La Repubblica riaccende, con lo slogan “Regalopoli”, il caso dei troppi e troppo costosi omaggi, inviati a persone famose e sconosciute. Bene hanno fatto i vertici della RAI a chiudere l’ufficio incaricato di queste regalie. In tempi di austerità, un’azienda pubblica e famosa come la RAI non può e non deve permettersi questo genere di sprechi. Ma vorrei fare un paio di riflessioni. Premetto che dalla RAI non ho mai ricevuto alcun regalo, salvo, e non ogni anno, qualche agenda e, al tempo di Fanfani e di Bernabei, un libro del Senatore Amintore, inviatomi dall’indimenticabile Giampaolo Cresci. La prima riflessione è: nei lustri, qualsiasi azienda privata e pubblica usa fare regali modesti o sontuosi in occasione del Natale e del Capodanno. Non mi sembra un’abitudine scandalosa, considerando che si tratta in fondo di pubbliche relazioni (escludendo le esagerazioni e le iniziative corruttive). Da qualche tempo le aziende inviano un cartoncino dicendo che i regali di Natale sono stati aboliti e la somma ricavata dal budget destinata a beneficenza (secondo malelingue, non sempre è chiaro chi siano i destinatari di questi intenti benefici). Detto ciò su “Regalopoli” mi sembra più grave un altro peccatuccio su cui spesso i magistrati indagano, non solo a Natale: perché è sempre Natale quando i dirigenti delle aziende ricevono regali costosissimi, come corrispettivo per aver chiuso un occhio sull’affidamento di lavori e commesse. Succede, vox populi, dovunque. Per quanto riguarda la RAI, mi farebbe piacere che il CdA e i vertici promuovessero accertamenti precisi sulle tante chiacchiere, non disgiunte da denunce pubbliche, su tante vicende legate all’affidamento di programmi e sulla trasparenza degli appalti. Ho avuto la fortuna di conoscere la Presidente Anna Maria Tarantola, e mi dichiaro conquistato dall’enunciazione dei suoi valori; tra poco incontrerò il direttore generale Luigi Gubitosi e sono certo che gli pruderanno le mani, se e quando leggerà questa nota. Fare qualche regalino natalizio è una cosa quasi innocente, rispetto a episodi di vera e propria corruzione, con tangenti mascherate.

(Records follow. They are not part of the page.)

-- ==== Sys2Proof/Syntax.lean ====
section
/-! DEFINITION. The syntax: one constructor for every row of spec/opcode_table.json, the bundles of
02_encoding R36-R41 and the device's own steps. A bundle's constructor holds the operands its fields name
(`d`, `a`, `b`), the width `w`, the mask `m`, the order or scope `x`, the FSEL slot `fs` and the extended
immediate `i`. A device step's constructor names the agent that moves, or holds what comes from outside. -/

namespace Sys2Proof

/-- The engines that can stall on a soft fault (11_engines R210, 23_link R370, 21_layer R344). -/
inductive Engine where
  | copy | transform | link | compositor
  deriving DecidableEq, Repr

/-- A TLB: of a core for data or fetch, or of a cluster (12_page R228). -/
inductive TlbId where
  | data (core : Nat)
  | fetch (core : Nat)
  | second (clu : Nat)
  deriving DecidableEq, Repr

/-- What BOOT finds in the fuses, the boot flash and its own layout (24_device R381, R382). -/
structure BootCfg where
  node : BitVec 12
  /-- defective physical cores, (cluster, physical core) -/
  defects : List (Nat × Nat)
  ctxTable : Nat
  queueTable : Nat
  cring : Nat
  ering : Nat
  formatImage : Nat
  multicast : Nat
  /-- level-4, level-3 and level-2 tables of context 0 -/
  table4 : Nat
  table3 : Nat
  table2 : Nat
  freeBase : Nat
  peer : BitVec 512
  security : BitVec 16
  /-- node table, (node, endpoint), and exported 4 KiB pages (23_link R376) -/
  nodes : List (Nat × Nat) := []
  exports : List Nat := []
  deriving DecidableEq, Repr

/-- A packet that arrives at an endpoint (23_link R372, R375). -/
structure Packet where
  /-- passes authentication under the endpoint's security association (R375) -/
  authentic : Bool
  /-- its place in the order in which the peer issued the packets of the endpoint (R372) -/
  seq : Nat
  /-- a retransmitted duplicate of a packet already placed (R372) -/
  duplicate : Bool
  /-- remote address in the endpoint's context -/
  va : BitVec 72
  /-- the bytes written or sent, lowest address first -/
  data : List (BitVec 8)
  /-- length of a read -/
  len : Nat
  /-- arrival word to credit, on this device: core, offset (R373) -/
  credit : Option (Nat × Nat)
  /-- atomic: 0 add, 1 swap, 2 compare-and-swap (R369) -/
  amo : BitVec 4
  operand : BitVec 64
  compare : BitVec 64
  deriving DecidableEq, Repr

/-- What the peer answers to a packet this device sent (23_link R367, R368, R371, R372). -/
inductive Reply where
  /-- placed or executed; the bytes a read or an atomic returns -/
  | done (data : List (BitVec 8))
  /-- refused with a reason of R368 -/
  | refused (reason : BitVec 4)
  /-- a soft fault at the peer: retransmit after the backoff -/
  | retry
  /-- an access to a page that the peer does not export, or has not got (23_link R376) -/
  | absent
  deriving DecidableEq, Repr

/-- The queues of engines whose entries a soft error can strike: of a core its copy, transfer and spawn queues, of a
cluster its transform port, of a die its compositor's; and of a core its special-function queue and, by their place among
the links, the chain queues (24_device R385). -/
inductive HitQueue where
  | copy | transfer | spawn | transform | compositor | special | chain
  deriving DecidableEq, Repr

/-- What a soft error strikes (24_device R385, R386). -/
inductive Hit where
  /-- a dword of device memory; whether the first read is corrected, and whether the retry is clean (R385) -/
  | memory (pa : Nat) (corrected clean : Bool)
  /-- a core's array by the number of R387, what is read there (`State.arrayTouch`), the syndrome, the context of the
  access, and the two reads -/
  | array (core : Nat) (array : BitVec 8) (key : Nat) (syndrome : BitVec 8) (ctx : Nat) (corrected clean : Bool)
  /-- an entry of a cluster's second-level TLB, by its place -/
  | second (clu k : Nat) (corrected clean : Bool)
  /-- an entry of the tag table, by its place -/
  | tag (k : Nat) (corrected clean : Bool)
  /-- an entry of an engine's queue: of which core, cluster or die, and its place -/
  | queue (q : HitQueue) (n k : Nat) (corrected clean : Bool)
  /-- a dword of a map line that a core's LOD unit caches: the line's place, and the dword's in it -/
  | map (core k dword : Nat) (corrected clean : Bool)
  deriving DecidableEq, Repr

BABY SQUILLO, BRIVIDI NELLA SCHIENA

In conseguenza delle intercettazioni, si è aggravata la posizione della mamma della più
piccola delle due adolescenti coinvolte nel giro di prostituzione ai Parioli. La mamma: “Non te movi oggi?” La figlia: “No ma’, sto male…” La mamma: “E come facciamo? Perché io sto a corto, dobbiamo recupera’ ”. La figlia: “E mo’ vedo che posso fa’, domani dopo scuola si vede, dai…” La mamma: “Se vuoi ti ritiro da scuola…” Dico sinceramente: vengono i brividi. Di solito si discute di come sia possibile che i genitori non si rendano conto di ciò che fanno i figli. Qui, c’è addirittura un caso in cui una mamma spinge la figlia a prostituirsi, perché la famiglia è a corto di soldi. 

ANDRETE IN TANZANIA PER VEDERE GLI ELEFANTI

Ho capito stamattina perché ieri mi sono addormentato tardi e male, sentivo che mi mancava qualcosa. Questa mattina la lacuna è stata colmata: ho saputo che “Emilio Botin adora gli elefanti e spesso parte per la Tanzania a vederli nella savana”. Indovina indovinello: chi ha scritto questa sciocchezza? Vi do un aiutino: è il titolare dell’imperdibile rubrica “Alta Società”, su Il Foglio. Noi della bassa società, stiamo già a pensare se a Natale potremo permetterci una pensione modesta in Trentino – costa meno che altrove – o regalare qualcosa ai nipotini, senza veder l’ombra della delusione nei loro occhioni innocenti. Ci resta una curiosità, per questa notte: quante volte il Senor Botin, banchiere spagnolo, va in Tanzania ogni anno, per vedere gli elefanti, senza accontentarsi dello zoo comunale? Botin! Sappiamo che sei il 1075° miliardario secondo Forbes (2012) nel mondo, non ti stuzzica l’idea che con qualche risparmiuccio potresti scalare alcune posizioni in classifica? Facci dormire sereni, Botin!